(Saved entries)
-------

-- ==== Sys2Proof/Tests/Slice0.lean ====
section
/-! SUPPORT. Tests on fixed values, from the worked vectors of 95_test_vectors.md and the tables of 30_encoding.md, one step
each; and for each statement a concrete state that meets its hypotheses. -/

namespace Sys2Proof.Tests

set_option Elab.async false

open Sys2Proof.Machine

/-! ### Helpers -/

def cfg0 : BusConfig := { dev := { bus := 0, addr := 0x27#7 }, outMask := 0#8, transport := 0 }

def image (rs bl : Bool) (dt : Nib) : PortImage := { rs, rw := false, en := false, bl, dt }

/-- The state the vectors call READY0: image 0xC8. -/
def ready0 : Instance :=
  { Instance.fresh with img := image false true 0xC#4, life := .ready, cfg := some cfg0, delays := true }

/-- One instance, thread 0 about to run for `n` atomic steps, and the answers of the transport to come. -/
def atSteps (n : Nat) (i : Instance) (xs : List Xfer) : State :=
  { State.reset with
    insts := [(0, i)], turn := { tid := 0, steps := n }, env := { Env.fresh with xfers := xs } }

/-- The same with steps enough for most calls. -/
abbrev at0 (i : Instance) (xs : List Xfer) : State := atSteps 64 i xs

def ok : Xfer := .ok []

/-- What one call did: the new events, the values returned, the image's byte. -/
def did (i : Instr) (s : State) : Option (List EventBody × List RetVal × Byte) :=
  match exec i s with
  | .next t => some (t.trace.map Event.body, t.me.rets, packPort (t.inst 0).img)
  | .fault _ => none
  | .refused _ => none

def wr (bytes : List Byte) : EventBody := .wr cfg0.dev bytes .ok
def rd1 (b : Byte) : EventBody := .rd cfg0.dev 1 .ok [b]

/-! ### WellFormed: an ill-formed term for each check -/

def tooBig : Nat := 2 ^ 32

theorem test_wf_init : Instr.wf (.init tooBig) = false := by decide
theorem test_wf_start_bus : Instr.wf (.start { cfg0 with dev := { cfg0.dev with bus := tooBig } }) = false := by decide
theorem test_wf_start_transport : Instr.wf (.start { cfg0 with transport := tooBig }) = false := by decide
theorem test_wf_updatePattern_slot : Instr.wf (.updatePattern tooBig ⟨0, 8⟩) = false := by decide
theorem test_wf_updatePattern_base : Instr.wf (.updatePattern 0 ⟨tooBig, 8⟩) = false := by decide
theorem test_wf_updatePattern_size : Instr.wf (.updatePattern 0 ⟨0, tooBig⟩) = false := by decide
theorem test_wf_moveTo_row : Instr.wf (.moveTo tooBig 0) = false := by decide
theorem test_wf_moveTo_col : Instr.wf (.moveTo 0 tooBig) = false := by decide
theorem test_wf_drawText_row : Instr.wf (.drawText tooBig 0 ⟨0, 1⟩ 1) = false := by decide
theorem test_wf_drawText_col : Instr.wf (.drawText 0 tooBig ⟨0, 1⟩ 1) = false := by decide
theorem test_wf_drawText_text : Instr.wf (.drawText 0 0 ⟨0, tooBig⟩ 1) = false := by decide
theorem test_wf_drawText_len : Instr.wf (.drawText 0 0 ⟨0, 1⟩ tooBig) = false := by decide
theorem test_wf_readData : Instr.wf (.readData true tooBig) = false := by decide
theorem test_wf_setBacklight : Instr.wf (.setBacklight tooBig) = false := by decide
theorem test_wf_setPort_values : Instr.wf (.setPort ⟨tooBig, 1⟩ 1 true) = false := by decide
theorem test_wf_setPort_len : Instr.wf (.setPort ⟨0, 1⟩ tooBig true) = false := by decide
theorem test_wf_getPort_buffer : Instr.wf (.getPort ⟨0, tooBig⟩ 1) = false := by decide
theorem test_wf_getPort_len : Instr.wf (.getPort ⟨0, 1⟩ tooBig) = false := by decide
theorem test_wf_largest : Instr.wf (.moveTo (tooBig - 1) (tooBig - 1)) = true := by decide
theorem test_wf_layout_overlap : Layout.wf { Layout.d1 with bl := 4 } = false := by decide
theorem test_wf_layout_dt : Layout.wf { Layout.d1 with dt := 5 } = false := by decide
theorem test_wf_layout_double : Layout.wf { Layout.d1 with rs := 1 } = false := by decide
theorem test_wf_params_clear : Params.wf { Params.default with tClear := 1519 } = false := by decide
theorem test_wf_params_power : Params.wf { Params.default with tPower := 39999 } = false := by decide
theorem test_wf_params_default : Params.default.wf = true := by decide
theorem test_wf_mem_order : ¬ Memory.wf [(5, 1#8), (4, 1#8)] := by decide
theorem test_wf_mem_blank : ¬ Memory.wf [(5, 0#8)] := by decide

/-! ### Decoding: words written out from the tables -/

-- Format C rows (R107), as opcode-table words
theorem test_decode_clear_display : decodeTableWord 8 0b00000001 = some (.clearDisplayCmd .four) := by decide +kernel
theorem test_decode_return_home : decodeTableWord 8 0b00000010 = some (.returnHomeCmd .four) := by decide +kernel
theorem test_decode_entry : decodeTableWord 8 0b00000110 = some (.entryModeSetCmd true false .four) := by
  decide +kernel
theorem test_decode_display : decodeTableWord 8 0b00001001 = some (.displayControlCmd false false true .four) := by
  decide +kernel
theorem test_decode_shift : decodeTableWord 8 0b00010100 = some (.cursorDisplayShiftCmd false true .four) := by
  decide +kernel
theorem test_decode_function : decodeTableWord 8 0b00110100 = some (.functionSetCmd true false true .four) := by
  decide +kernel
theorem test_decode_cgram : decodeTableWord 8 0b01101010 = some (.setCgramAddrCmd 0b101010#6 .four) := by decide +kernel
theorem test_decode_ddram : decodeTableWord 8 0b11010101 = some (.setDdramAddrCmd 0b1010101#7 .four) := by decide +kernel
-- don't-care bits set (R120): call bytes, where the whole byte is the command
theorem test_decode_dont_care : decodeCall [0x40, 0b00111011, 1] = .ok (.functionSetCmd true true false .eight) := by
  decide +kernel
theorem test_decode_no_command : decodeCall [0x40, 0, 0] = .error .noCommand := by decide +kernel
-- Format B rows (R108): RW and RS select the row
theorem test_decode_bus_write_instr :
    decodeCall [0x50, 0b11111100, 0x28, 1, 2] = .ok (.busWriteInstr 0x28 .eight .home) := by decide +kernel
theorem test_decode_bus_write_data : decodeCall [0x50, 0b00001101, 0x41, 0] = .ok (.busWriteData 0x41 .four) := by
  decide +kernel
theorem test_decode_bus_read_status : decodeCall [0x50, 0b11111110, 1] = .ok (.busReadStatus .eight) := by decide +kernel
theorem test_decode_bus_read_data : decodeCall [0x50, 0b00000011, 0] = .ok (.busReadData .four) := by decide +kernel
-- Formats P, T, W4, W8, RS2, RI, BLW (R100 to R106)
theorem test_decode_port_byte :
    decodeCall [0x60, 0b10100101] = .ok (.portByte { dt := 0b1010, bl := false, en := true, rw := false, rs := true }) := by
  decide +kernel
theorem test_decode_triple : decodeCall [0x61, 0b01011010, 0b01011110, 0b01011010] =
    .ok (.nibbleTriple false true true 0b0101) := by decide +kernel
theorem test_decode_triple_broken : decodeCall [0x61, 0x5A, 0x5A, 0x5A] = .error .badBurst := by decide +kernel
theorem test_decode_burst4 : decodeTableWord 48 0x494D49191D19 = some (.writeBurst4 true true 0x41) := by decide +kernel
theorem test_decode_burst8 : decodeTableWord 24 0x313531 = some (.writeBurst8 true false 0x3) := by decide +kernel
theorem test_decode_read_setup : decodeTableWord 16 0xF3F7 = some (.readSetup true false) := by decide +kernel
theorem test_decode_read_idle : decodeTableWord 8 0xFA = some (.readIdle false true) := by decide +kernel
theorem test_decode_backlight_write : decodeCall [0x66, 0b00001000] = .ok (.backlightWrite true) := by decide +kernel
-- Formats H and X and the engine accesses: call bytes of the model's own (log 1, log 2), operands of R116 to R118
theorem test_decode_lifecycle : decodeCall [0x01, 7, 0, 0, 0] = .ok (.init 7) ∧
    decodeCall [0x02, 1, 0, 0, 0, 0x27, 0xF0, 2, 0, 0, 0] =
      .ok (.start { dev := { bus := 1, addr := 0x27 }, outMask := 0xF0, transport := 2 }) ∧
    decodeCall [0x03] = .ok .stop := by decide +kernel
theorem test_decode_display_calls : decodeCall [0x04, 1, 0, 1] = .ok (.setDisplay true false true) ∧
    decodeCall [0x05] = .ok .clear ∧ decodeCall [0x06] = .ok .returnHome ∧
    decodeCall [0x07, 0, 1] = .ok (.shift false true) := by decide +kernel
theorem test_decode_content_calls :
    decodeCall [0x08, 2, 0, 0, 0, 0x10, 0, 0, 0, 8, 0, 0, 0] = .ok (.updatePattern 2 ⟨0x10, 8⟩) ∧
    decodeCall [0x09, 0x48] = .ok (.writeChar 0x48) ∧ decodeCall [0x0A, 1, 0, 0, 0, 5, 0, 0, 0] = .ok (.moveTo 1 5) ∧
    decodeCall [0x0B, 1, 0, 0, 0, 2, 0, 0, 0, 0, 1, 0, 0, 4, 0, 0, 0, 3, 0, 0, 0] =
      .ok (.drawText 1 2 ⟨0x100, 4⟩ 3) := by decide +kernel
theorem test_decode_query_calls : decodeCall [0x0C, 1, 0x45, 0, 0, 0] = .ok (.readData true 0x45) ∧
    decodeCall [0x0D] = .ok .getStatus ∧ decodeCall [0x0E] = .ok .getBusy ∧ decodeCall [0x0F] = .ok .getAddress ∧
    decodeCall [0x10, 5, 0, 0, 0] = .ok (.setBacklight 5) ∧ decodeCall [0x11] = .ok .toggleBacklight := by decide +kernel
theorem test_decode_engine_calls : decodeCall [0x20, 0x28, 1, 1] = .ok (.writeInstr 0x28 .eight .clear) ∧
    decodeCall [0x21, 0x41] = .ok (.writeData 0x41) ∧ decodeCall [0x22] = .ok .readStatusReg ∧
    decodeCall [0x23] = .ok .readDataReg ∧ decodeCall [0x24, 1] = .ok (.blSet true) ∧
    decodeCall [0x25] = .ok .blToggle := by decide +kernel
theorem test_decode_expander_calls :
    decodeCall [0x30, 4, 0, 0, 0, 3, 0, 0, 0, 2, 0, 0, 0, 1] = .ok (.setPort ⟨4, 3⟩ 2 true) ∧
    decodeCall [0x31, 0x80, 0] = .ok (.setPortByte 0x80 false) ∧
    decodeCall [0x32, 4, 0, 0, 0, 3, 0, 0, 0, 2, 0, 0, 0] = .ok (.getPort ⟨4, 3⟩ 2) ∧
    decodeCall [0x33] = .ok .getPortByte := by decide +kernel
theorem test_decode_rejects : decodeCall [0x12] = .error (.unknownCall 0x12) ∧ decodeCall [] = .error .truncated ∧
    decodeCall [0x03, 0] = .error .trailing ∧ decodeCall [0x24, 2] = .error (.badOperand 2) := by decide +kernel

-------

> [Exercise details]:
Leave out every line above except those from the line with "Instance.fresh with img" up to and including the line with "theorem test_wf_updatePattern_size : Instr.wf", and copy those exactly.

> [Response]:
  { Instance.fresh with img := image false true 0xC#4, life := .ready, cfg := some cfg0, delays := true }

/-- One instance, thread 0 about to run for `n` atomic steps, and the answers of the transport to come. -/
def atSteps (n : Nat) (i : Instance) (xs : List Xfer) : State :=
  { State.reset with
    insts := [(0, i)], turn := { tid := 0, steps := n }, env := { Env.fresh with xfers := xs } }

/-- The same with steps enough for most calls. -/
abbrev at0 (i : Instance) (xs : List Xfer) : State := atSteps 64 i xs

def ok : Xfer := .ok []

/-- What one call did: the new events, the values returned, the image's byte. -/
def did (i : Instr) (s : State) : Option (List EventBody × List RetVal × Byte) :=
  match exec i s with
  | .next t => some (t.trace.map Event.body, t.me.rets, packPort (t.inst 0).img)
  | .fault _ => none
  | .refused _ => none

def wr (bytes : List Byte) : EventBody := .wr cfg0.dev bytes .ok
def rd1 (b : Byte) : EventBody := .rd cfg0.dev 1 .ok [b]

/-! ### WellFormed: an ill-formed term for each check -/

def tooBig : Nat := 2 ^ 32

theorem test_wf_init : Instr.wf (.init tooBig) = false := by decide
theorem test_wf_start_bus : Instr.wf (.start { cfg0 with dev := { cfg0.dev with bus := tooBig } }) = false := by decide
theorem test_wf_start_transport : Instr.wf (.start { cfg0 with transport := tooBig }) = false := by decide
theorem test_wf_updatePattern_slot : Instr.wf (.updatePattern tooBig ⟨0, 8⟩) = false := by decide
theorem test_wf_updatePattern_base : Instr.wf (.updatePattern 0 ⟨tooBig, 8⟩) = false := by decide
theorem test_wf_updatePattern_size : Instr.wf (.updatePattern 0 ⟨0, tooBig⟩) = false := by decide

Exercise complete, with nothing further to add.